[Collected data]
<<<<
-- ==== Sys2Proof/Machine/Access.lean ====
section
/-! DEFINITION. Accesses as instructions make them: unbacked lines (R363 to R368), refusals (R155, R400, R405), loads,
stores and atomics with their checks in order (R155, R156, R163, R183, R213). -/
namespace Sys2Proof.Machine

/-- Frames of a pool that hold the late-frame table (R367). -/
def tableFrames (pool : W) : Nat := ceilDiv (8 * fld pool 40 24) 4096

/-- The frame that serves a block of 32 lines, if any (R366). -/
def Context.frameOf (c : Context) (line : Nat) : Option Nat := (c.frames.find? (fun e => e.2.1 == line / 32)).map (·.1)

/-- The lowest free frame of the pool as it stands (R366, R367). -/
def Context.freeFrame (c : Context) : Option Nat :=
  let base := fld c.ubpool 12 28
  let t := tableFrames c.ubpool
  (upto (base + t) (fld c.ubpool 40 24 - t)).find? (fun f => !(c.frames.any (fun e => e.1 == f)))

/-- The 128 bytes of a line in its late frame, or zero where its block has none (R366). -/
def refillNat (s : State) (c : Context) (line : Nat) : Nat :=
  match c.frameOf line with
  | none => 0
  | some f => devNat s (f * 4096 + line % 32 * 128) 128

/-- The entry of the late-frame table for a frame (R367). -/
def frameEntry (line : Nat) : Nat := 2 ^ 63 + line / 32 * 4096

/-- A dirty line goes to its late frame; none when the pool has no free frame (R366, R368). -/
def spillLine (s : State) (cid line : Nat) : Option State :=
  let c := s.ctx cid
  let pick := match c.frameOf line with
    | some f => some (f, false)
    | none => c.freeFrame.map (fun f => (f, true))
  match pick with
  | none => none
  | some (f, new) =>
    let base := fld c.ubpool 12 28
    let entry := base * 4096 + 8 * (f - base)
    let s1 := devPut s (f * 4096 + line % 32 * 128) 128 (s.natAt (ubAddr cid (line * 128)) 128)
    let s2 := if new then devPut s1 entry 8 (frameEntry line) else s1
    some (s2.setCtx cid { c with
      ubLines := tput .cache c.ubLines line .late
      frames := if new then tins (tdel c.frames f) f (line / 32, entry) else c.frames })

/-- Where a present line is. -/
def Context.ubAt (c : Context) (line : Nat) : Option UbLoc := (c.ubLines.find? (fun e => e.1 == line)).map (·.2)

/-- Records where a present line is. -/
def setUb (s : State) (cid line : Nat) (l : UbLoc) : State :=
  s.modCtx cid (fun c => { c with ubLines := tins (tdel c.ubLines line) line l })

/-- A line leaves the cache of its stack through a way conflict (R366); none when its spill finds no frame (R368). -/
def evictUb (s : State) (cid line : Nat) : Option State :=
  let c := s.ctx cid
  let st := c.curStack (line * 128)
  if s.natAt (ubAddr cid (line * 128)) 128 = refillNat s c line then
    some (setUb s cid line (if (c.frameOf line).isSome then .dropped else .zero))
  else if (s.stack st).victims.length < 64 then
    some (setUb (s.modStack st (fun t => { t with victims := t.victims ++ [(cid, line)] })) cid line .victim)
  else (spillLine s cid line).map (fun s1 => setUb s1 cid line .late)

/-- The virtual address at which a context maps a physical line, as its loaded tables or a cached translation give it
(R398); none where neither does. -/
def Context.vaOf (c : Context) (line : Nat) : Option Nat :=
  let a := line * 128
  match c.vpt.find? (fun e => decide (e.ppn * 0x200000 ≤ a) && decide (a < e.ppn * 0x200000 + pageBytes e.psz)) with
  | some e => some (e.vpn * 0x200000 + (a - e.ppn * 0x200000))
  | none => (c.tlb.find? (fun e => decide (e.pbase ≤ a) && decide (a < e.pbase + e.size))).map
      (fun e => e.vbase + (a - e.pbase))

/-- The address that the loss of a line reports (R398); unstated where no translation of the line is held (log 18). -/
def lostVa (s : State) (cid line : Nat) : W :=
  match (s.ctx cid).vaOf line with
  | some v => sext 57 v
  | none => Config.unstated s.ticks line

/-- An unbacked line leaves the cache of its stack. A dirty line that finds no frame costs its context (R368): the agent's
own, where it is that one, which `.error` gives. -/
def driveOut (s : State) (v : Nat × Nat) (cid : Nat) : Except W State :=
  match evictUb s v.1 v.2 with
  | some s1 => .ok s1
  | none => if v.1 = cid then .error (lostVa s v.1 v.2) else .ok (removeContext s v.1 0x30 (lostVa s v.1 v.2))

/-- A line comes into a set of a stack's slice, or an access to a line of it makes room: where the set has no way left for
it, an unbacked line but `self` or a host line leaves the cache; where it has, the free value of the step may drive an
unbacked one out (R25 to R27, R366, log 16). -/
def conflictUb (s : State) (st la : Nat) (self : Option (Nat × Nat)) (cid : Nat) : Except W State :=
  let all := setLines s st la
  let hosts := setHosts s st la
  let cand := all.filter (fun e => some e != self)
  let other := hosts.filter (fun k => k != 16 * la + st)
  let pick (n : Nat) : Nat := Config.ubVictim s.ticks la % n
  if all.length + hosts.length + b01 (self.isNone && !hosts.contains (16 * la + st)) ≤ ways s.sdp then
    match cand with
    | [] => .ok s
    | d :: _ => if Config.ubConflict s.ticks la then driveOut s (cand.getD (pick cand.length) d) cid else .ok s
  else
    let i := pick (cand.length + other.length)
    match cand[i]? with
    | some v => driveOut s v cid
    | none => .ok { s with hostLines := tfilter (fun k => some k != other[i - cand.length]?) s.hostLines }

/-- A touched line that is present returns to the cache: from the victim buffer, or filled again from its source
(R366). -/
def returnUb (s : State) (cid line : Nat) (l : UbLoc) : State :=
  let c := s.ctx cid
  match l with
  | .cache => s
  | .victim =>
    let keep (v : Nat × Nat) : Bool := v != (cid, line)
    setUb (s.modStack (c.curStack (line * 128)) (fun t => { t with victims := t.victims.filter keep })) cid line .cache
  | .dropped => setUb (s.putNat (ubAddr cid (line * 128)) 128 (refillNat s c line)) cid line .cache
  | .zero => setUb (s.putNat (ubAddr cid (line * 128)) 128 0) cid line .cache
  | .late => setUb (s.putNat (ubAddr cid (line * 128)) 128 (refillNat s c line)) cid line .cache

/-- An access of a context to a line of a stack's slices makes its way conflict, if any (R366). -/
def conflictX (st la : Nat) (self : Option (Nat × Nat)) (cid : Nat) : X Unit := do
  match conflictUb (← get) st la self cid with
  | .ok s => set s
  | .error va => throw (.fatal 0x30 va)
>>>>
● **WORK INSTRUCTION**: Each line from the beginning of the entries to the line with "(R366, R367). -/" must be repeated exactly, with both end lines kept and no other lines given.

● **SOLUTION TO THE PROBLEM**:
-- ==== Sys2Proof/Machine/Access.lean ====
section
/-! DEFINITION. Accesses as instructions make them: unbacked lines (R363 to R368), refusals (R155, R400, R405), loads,
stores and atomics with their checks in order (R155, R156, R163, R183, R213). -/
namespace Sys2Proof.Machine

/-- Frames of a pool that hold the late-frame table (R367). -/
def tableFrames (pool : W) : Nat := ceilDiv (8 * fld pool 40 24) 4096

/-- The frame that serves a block of 32 lines, if any (R366). -/
def Context.frameOf (c : Context) (line : Nat) : Option Nat := (c.frames.find? (fun e => e.2.1 == line / 32)).map (·.1)

/-- The lowest free frame of the pool as it stands (R366, R367). -/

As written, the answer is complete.